Spon traveled to Italy, and then to Greece, to Constantinople and the Levant in 1675–1676 in the company of the English connoisseur and botanist Sir George Wheler (1650–1723), whose collection of antiquities was afterwards bequeathed to Oxford University. They were among the first knowledgeable Western European antiquaries to see the antiquities of Greece at first hand. Spon's Voyage d'Italie, de Dalmatie, de Grèce et du Levant (1678) remained a useful reference work even in the time of Chateaubriand, who employed it on his trip to the East.

Spon brought back many valuable treasures, coins, inscriptions and manuscripts.
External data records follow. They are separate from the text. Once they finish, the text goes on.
/-- The GRANT commands have their effects and answer. R163, R143, R144, R162, R155, R156, R159, R201, R200. -/
def Obligations.GrantCommandsComplete : Prop :=
  (∀ (h : Hdr) (chan enable guard admPct ploamIvl : Word) (s : State), s.ready h 0x0500 (.owner (dieOfChan (chan.toNat %
      128))) = true → chan.toNat < 128 → enable.toNat < 2 → 4 ≤ guard.toNat → guard.toNat ≤ 255 → 10 ≤ admPct.toNat →
      admPct.toNat ≤ 100 → ploamIvl.toNat ≤ 255 → s.treeBarred (treeOfChan chan.toNat) = false → s.claimed (dieOfChan
      chan.toNat) .gnt = false →
    exec (.grantChannelSet h chan enable guard admPct ploamIvl) s = completed h 0x0500 s (fun u => State.mirror ((((u.setFld
      .gntChCfgEnable chan.toNat enable.toNat).setFld .gntChCfgGuard chan.toNat guard.toNat).setFld .gntChCfgAdmPct chan.toNat
      admPct.toNat).setFld .gntChCfgPloamIvl chan.toNat ploamIvl.toNat) (treeOfChan chan.toNat))) ∧
  (∀ (h : Hdr) (tree cutoff coopEn : Word) (s : State), s.ready h 0x0501 (.owner (dieOfTree (tree.toNat % 32))) = true →
      tree.toNat < 32 → 16 ≤ cutoff.toNat → cutoff.toNat ≤ 120 → coopEn.toNat < 2 → s.treeBarred tree.toNat = false →
      s.claimed (dieOfTree tree.toNat) .gnt = false →
    exec (.grantTreeSet h tree cutoff coopEn) s = completed h 0x0501 s (fun u => State.mirror ((u.setFld .gntTreeCfgCutoff
      tree.toNat cutoff.toNat).setFld .gntTreeCfgCoopEn tree.toNat coopEn.toNat) tree.toNat)) ∧
  (∀ (h : Hdr) (onu allocId : Word) (p : AllocWords) (k : Nat) (x : OnuSlot) (s : State), s.ready h 0x0502 (s.onuRule
      onu.toNat) = true → s.onu onu.toNat = some x → s.treeBarred x.tree = false → s.unclaimed (onuBlocks x.tree [.gnt]) = true →
      allocId.toNat < 16384 → allocWordsOk p = true → s.prfValid x.chan p.profile.toNat = true → s.ident x.tree 1
      allocId.toNat = none → s.freeRec (dieOfTree x.tree) = some k → s.allocRoom x.tree = true →
    let r := s.freshTags ((newRec x.tree onu.toNat allocId.toNat p.profile.toNat).withWords p)
    s.admits k r = true →
    exec (.grantAllocSet h onu allocId p) s = completed h 0x0502 s (fun u => State.mirror ((u.setIdent x.tree 1 allocId.toNat
      (some (.bound onu.toNat))).setRec k r) x.tree) (BitVec.ofNat 32 (k % 16384) :: [])) ∧
  (∀ (h : Hdr) (onu allocId : Word) (p : AllocWords) (k : Nat) (x : OnuSlot) (s : State), s.ready h 0x0502 (s.onuRule
      onu.toNat) = true → s.onu onu.toNat = some x → s.treeBarred x.tree = false → s.unclaimed (onuBlocks x.tree [.gnt]) = true →
      allocId.toNat < 16384 → allocWordsOk p = true → s.prfValid x.chan p.profile.toNat = true → s.ident x.tree 1
      allocId.toNat = none → s.freeRec (dieOfTree x.tree) = some k →
      s.admits k (s.freshTags ((newRec x.tree onu.toNat allocId.toNat p.profile.toNat).withWords p)) = false →
    exec (.grantAllocSet h onu allocId p) s = completed h 0x0502 s id [] .noRoom) ∧
  (∀ (h : Hdr) (onu allocId : Word) (p : AllocWords) (o : Nat) (x : OnuSlot) (s : State), s.ready h 0x0502 (s.onuRule
      onu.toNat) = true → s.onu onu.toNat = some x → s.treeBarred x.tree = false → s.unclaimed (onuBlocks x.tree [.gnt]) = true →
      allocId.toNat < 16384 → allocWordsOk p = true → s.prfValid x.chan p.profile.toNat = true → s.ident x.tree 1
      allocId.toNat = some (.bound o) →
    exec (.grantAllocSet h onu allocId p) s = completed h 0x0502 s id [] .idInUse) ∧
  (∀ (h : Hdr) (onu allocId : Word) (x : OnuSlot) (s : State), s.ready h 0x0503 (s.onuRule onu.toNat) = true → s.onu
      onu.toNat = some x → s.treeBarred x.tree = false → s.unclaimed (onuBlocks x.tree [.gnt]) = true → allocId.toNat < 16384 →
      allocId.toNat ≠ x.onuId → s.resting x.tree 1 allocId.toNat = false → s.holder x.tree 1 allocId.toNat = some onu.toNat →
    exec (.grantAllocClear h onu allocId) s = completed h 0x0503 s (fun u => State.mirror (u.release x.tree 1 allocId.toNat)
      x.tree)) ∧
  (∀ (h : Hdr) (onu allocId : Word) (x : OnuSlot) (k : Nat) (r : AllocRec) (s : State), s.ready h 0x0504 (s.onuRule
      onu.toNat) = true → s.onu onu.toNat = some x → s.recOf x.tree allocId.toNat = some (k, r) → r.onu = onu.toNat →
    exec (.grantAllocGet h onu allocId) s = completed h 0x0504 s id (r.words)) ∧
  (∀ (h : Hdr) (record sHi sLo frames bytes pin : Word) (r : AllocRec) (k : Nat) (s : State), s.ready h 0x0505 (.oneOf [2, 3,
      4, 5]) = true → s.pon.allocs.find (recKey h.die.toNat record.toNat) = some r → record.toNat < 16384 → 1 ≤ frames.toNat →
      frames.toNat ≤ 65535 → sHi.toNat < 2 ^ 19 → (pin = 0xFFFF ∨ pin.toNat < s.quanta (s.recChan r)) → s.treeBarred r.tree =
      false → s.claimed (h.die.toNat) .gnt = false → s.hintPlace h.die.toNat = some k →
    exec (.grantHint h record sHi sLo frames bytes pin) s = completed h 0x0505 s (fun u => State.mirror (u.addHint r.tree k
      ⟨recKey h.die.toNat record.toNat, sHi.toNat * 2 ^ 32 + sLo.toNat, frames.toNat, bytes.toNat, 0, if pin = 0xFFFF then
      none else some pin.toNat⟩) r.tree) (BitVec.ofNat 32 k :: [])) ∧
  (∀ (h : Hdr) (handle : Word) (x : Hint) (r : AllocRec) (s : State), s.ready h 0x0506 (.owner (2 + handle.toNat / 4096)) =
      true → s.pon.hints.find handle.toNat = some x → s.pon.allocs.find x.rec_ = some r → s.treeBarred r.tree = false →
      s.claimed (dieOfTree r.tree) .gnt = false →
    exec (.grantHintCancel h handle) s = completed h 0x0506 s (fun u => State.mirror
      { u with pon := { u.pon with hints := u.pon.hints.del handle.toNat } } r.tree)) ∧
  (∀ (h : Hdr) (ports : List Word) (udp : Word) (sources : List (BitVec 128)) (pairs : List (Word × Word × Word)) (s :
      State), s.ready h 0x0507 (.oneOf [2, 3, 4, 5]) = true → ports.any (fun p => 63 < p.toNat || s.portOf p.toNat ≠ p.toNat)
      = false → udp.toNat ≤ 65535 → sources.length ≤ 16 → pairs.any (fun p => 16383 < p.2.2.toNat) = false → s.claimed
      (h.die.toNat) .gnt = false → (pairs.foldl (fun t p => Tbl.put t (p.1.toNat * 2 ^ 32 + p.2.1.toNat) (recKey h.die.toNat p.2.2.toNat)) (s.pon.cti.pairs.filter (fun p => p.2 / 16384 + 2 ≠ h.die.toNat))).length ≤ 4096 →
    exec (.grantCtiSet h ports udp sources pairs) s = completed h 0x0507 s (fun u =>
      { u with pon := { u.pon with cti := ⟨ports.map (·.toNat), udp.toNat, sources.map (·.toNat), pairs.foldl (fun t p => Tbl.put t (p.1.toNat * 2 ^ 32 + p.2.1.toNat) (recKey h.die.toNat p.2.2.toNat)) (s.pon.cti.pairs.filter (fun p => p.2 / 16384 + 2 ≠ h.die.toNat))⟩ } })) ∧
  (∀ (h : Hdr) (onu sHi sLo count : Word) (x : OnuSlot) (s : State), s.ready h 0x0508 (s.onuRule onu.toNat) = true → s.onu
      onu.toNat = some x → 1 ≤ count.toNat → count.toNat ≤ 255 → sHi.toNat < 2 ^ 19 → s.treeBarred x.tree = false → s.claimed
      (dieOfTree x.tree) .gnt = false → (s.arms x.chan).length < 8 →
    exec (.grantRssiArm h onu sHi sLo count) s = completed h 0x0508 s (fun u => State.mirror (u.addArm x ⟨onu.toNat,
      if (sHi.toNat * 2 ^ 32 + sLo.toNat) % 2 ^ 51 = 0 then none else some ((sHi.toNat * 2 ^ 32 + sLo.toNat) % 2 ^ 51),
      count.toNat⟩) x.tree)) ∧
  (∀ (h : Hdr) (chan : Word) (s : State), s.ready h 0x0509 (.owner (dieOfChan (chan.toNat % 128))) = true → chan.toNat < 128
      →
    exec (.grantMapRead h chan) s = completed h 0x0509 s id (wordsOf 64 (s.chan chan.toNat).sentMap.1 ++ BitVec.ofNat 32
      (s.chan chan.toNat).sentMap.2.length :: (s.chan chan.toNat).sentMap.2.flatMap AllocStruct.words)) ∧
  (∀ (h : Hdr) (chan : Word) (s : State), s.ready h 0x050A (.owner (dieOfChan (chan.toNat % 128))) = true → chan.toNat < 128
      →
    exec (.grantStatus h chan) s = completed h 0x050A s id ([s.reg .gntChStat chan.toNat, BitVec.ofNat 32 (s.arms
      chan.toNat).length, BitVec.ofNat 32 (s.pon.hints.filter (fun p => ((s.pon.allocs.find p.2.rec_).map (fun r => decide
      (s.recChan r = chan.toNat))).getD false)).length] ++ (grantCounters.flatMap (fun k => ctrWords (s.ctr k.1 (if k.2 then dieOfChan chan.toNat else chan.toNat))))))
In January 1680, he quarrelled with Père de La Chaise, who pressed him to convert to Catholicism. That year Spon published his Histoire de la république de Genève, followed by his Récherches curieuses d'antiquité (Lyon 1683) and in 1685 a collection of transcriptions of Roman inscriptions gleaned over the years, Miscellanea eruditae antiquitatis, in the preface to which he offered one of the earliest definitions of "archaeologia" to describe the study of antiquities in which he was engaged.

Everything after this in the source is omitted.